The nonprofit groups say WDFW should have prepared a full environmental impact statement under state law because the pivot to steelhead would be so significant.



Amy Windrope, WDFW's deputy director, said in a statement that switching from Atlantic salmon to steelhead did not meet the legal threshold for a more thorough level of review than what WDFW performed.

"Our determination was made through a careful review of the current science and included approximately 150 reference documents. We did refer to the 1990 Environmental Impact statement, but it was not the basis of our decision," Windrope said, adding that the switch to steelhead "would not pose significant adverse environmental impacts."

Joel Richardson, a spokesman for Cooke Aquaculture Pacific, declined to comment.
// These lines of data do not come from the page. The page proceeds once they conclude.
/-! Reading and writing pieces -/

/-- Translates a global address of a transfer. `anyPkg` is set for the side that may lie in another package (R250). -/
def State.xferPhys (s : State) (a : Dword) (k : AKind) (anyPkg : Bool) : State × Except Trap Phys :=
  let bad := Except.error (memTrap causeAccess k false 1 a)
  match globalForm s.mem.own a with
  | none => (s, bad)
  | some va =>
    if !anyPkg && natField va.toNat 44 12 ≠ s.mem.own.toNat then (s, bad)
    else
      let t := translate s.mem s.fresh (some s.ctx.core) s.ctx.asid s.ctx.regs.root va k a
      let s := { s with mem := t.mem, fresh := t.fresh }
      match t.res with
      | .error tr => (s, .error tr)
      | .ok p => if !anyPkg && p.pkg ≠ s.mem.own.toNat then (s, bad) else (s, .ok p)

/-- Where a scratch address lies, its form checked before (R150). -/
def Ctx.scrAtPlace (c : Ctx) (a : Dword) : ScrPlace :=
  match scrForm a with
  | .own off => ⟨c.core, c.scrBase + off⟩
  | .package core off => ⟨core, off⟩
  | .bad => ⟨c.core, c.scrBase⟩

/-- Bytes of one sector of this package as a transfer reads them: at the die cache, after what the core's L1 held dirty in that line
when the transfer issued: `owed` (R252). -/
def State.readLocal (s : State) (owed : List Nat) (q : Phys) (n : Nat) : State × List (Byte × Bool) :=
  let m := (if owed.contains (q.off / 64) then s.mem.l1Clean s.ctx.core (q.off / 64) else s.mem).endLeases q.off n
  ({ s with mem := m }, m.hbmReadP (m.key q.slot) q.off n)

/-- Source data that a transfer holds under a key. -/
def Xfer.held (x : Xfer) (key : Nat) : Option (List (Byte × Bool)) := (x.buf.find? (·.1 == key)).map (·.2)

/-- Holds source data, with the last entry before it: what one destination piece needs. COPYT and GATH may need any sector again, and COPYA
and RLOADB drop what they have used themselves. -/
def Xfer.hold (x : Xfer) (key : Nat) (l : List (Byte × Bool)) : Xfer :=
  { x with buf := (key, l) :: (if [XferKind.copyt, .gath, .copya, .rloadb].contains x.kind then x.buf else x.buf.take 1) }

/-- Reads the sector of an address whose form is good: as it was before the transfer itself wrote it, where the transfer keeps that. -/
def State.readSector (s : State) (x : Xfer) (p : Place) : State × Except Trap (List (Byte × Bool)) :=
  if p.scr then
    let q := s.ctx.scrAtPlace p.a
    (s, .ok (s.mem.scrReadP q.core (q.off - p.a.toNat % 32) 32))
  else match s.xferPhys p.a .copyRead false with
    | (s, .error t) => (s, .error t)
    | (s, .ok q) => match x.under.find? fun y => y.1 == q.pa / 32 with
      | some y => (s, .ok y.2)
      | none =>
        let r := s.readLocal x.owed { q with pa := q.pa / 32 * 32 } 32
        (r.1, .ok r.2)

/-- Reads bytes of one sector, with poison; the sector is read once (R252). -/
def State.readPart (s : State) (x : Xfer) (p : Place) (n : Nat) : State × Except Trap (Xfer × List (Byte × Bool)) :=
  let key := p.a.toNat / 32
  let cut := fun (l : List (Byte × Bool)) => (l.drop (p.a.toNat % 32)).take n
  match x.held key with
  | some l => (s, .ok (x, cut l))
  | none => match s.readSector x p with
    | (s, .error t) => (s, .error t)
    | (s, .ok l) => (s, .ok (x.hold key l, cut l))

/-- Reads a list of ranges, sector by sector, and joins them. -/
def State.readParts (s : State) (x : Xfer) : List (Place × Nat) → State × Except Trap (Xfer × List (Byte × Bool))
  | [] => (s, .ok (x, []))
  | (p, n) :: rest =>
    match s.readPart x p n with
    | (s, .error t) => (s, .error t)
    | (s, .ok (x, l)) => match s.readParts x rest with
      | (s, .error t) => (s, .error t)
      | (s, .ok (x, m)) => (s, .ok (x, l ++ m))

/-- A range cut into sectors. -/
def Place.parts (p : Place) (n : Nat) : List (Place × Nat) := (runs p.a.toNat n).map fun r => (p.plus r.1, r.2)

/-- Reads a range. -/
def State.readRange (s : State) (x : Xfer) (p : Place) (n : Nat) : State × Except Trap (Xfer × List (Byte × Bool)) := s.readParts x (p.parts n)

/-- Reads what it can of a range: a part that faults is absent. -/
def State.tryRead (s : State) (x : Xfer) (p : Place) (n : Nat) : State × List (Option (Byte × Bool)) :=
  (p.parts n).foldl (fun (acc : State × List (Option (Byte × Bool))) (r : Place × Nat) =>
    match acc.1.readPart x r.1 r.2 with
    | (s, .ok (_, l)) => (s, acc.2 ++ l.map some)
    | (s, .error _) => (s, acc.2 ++ List.replicate r.2 none)) (s, [])

/-- A form-01 piece is dropped (R258): counted, and one entry for the transfer. -/
def State.dropForm01 (s : State) (x : Xfer) (a : Dword) : State × Xfer :=
  let s := s.countErr 40
  (if x.dropped then s else s.pushErr x.ref.c (errEntry 5 (a.toNat % 2 ^ 32)) false, { x with dropped := true })

/-! What the transfers of a channel have written (R254) -/

/-- Where scratchpads stand among the addresses of `Xfer.wrote`. -/
def scrBase60 : Nat := 2 ^ 60

/-- A channel. -/
def Ctx.chan (c : Ctx) (w : Bool) (ch : Chan) : Channel := if w then c.wch[ch.toNat]'ch.isLt else c.lch[ch.toNat]'ch.isLt

/-- The ranges that transfers of the same channel with a higher ID have written (R254). -/
def Ctx.landed (c : Ctx) (x : Xfer) : List (Nat × Nat) :=
  (c.xfers.filter fun y => y.ref.w == x.ref.w && y.ref.ch == x.ref.ch && decide (x.ref.id < y.ref.id)).flatMap (·.wrote) ++
    ((c.chan x.ref.w x.ref.ch).landed.filter fun y => decide (x.ref.id < y.1)).flatMap (·.2)

/-- The bytes, given by their offset from an address, that a transfer may still write: of a byte that a higher ID of its channel has
written the higher ID's value stands (R254) (DEDUCED, log 20). -/
def Ctx.notOver (c : Ctx) (x : Xfer) (at_ : Nat) (l : List (Nat × Byte)) : List (Nat × Byte) :=
  let kept := c.landed x
  if kept.isEmpty then l else l.filter fun y => kept.all fun r => !(decide (r.1 ≤ at_ + y.1) && decide (at_ + y.1 < r.1 + r.2))

/-- Adds a range that follows the last one to it. -/
def joinRange (l : List (Nat × Nat)) (a n : Nat) : List (Nat × Nat) :=
  match l with
  | (b, m) :: rest => if b + m = a then (b, m + n) :: rest else (a, n) :: l
  | [] => [(a, n)]

/-- A transfer has written bytes, given by their offset from an address. -/
def Xfer.note (x : Xfer) (at_ n : Nat) (l : List (Nat × Byte)) : Xfer :=
  { x with wrote := if l.length = n then joinRange x.wrote at_ n else l.map (fun y => (at_ + y.1, 1)) ++ x.wrote }

/-- The ranges of this package's HBM among those that a transfer has written. -/
def hbmRanges (own : Pkg) (l : List (Nat × Nat)) : List (Nat × Nat) :=
  l.filterMap fun r => if r.1 / 2 ^ 44 = own.toNat then some (r.1 % 2 ^ 44, r.2) else none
Jeanne McKnight, of the Northwest Aquaculture Alliance, in an emailed statement described the environmental groups' action as a "frivolous lawsuit" intended to "delay the project," and added that the lawsuit would harm the region's seafood economy.

Cooke is partnering with the Jamestown S'Klallam Tribe at its Port Angeles net pen site.

Kurt Grinnell, a tribal council member and the CEO of Jamestown Seafood and Aquaculture, said the tribe sees great economic opportunity in raising steelhead in net pens.

Steelhead were once abundant in nearby streams, Grinnell said.

"In the last couple decades, it slowed way down," he said. Raising native stocks "will help offset losses," provide food locally and could boost fish processing in Port Angeles, he said.

Grinnell said he was confident in WDFW's analysis.

"We feel the state of Washington did a great deal of research. They took their time. They crossed every T and dotted every I," he said.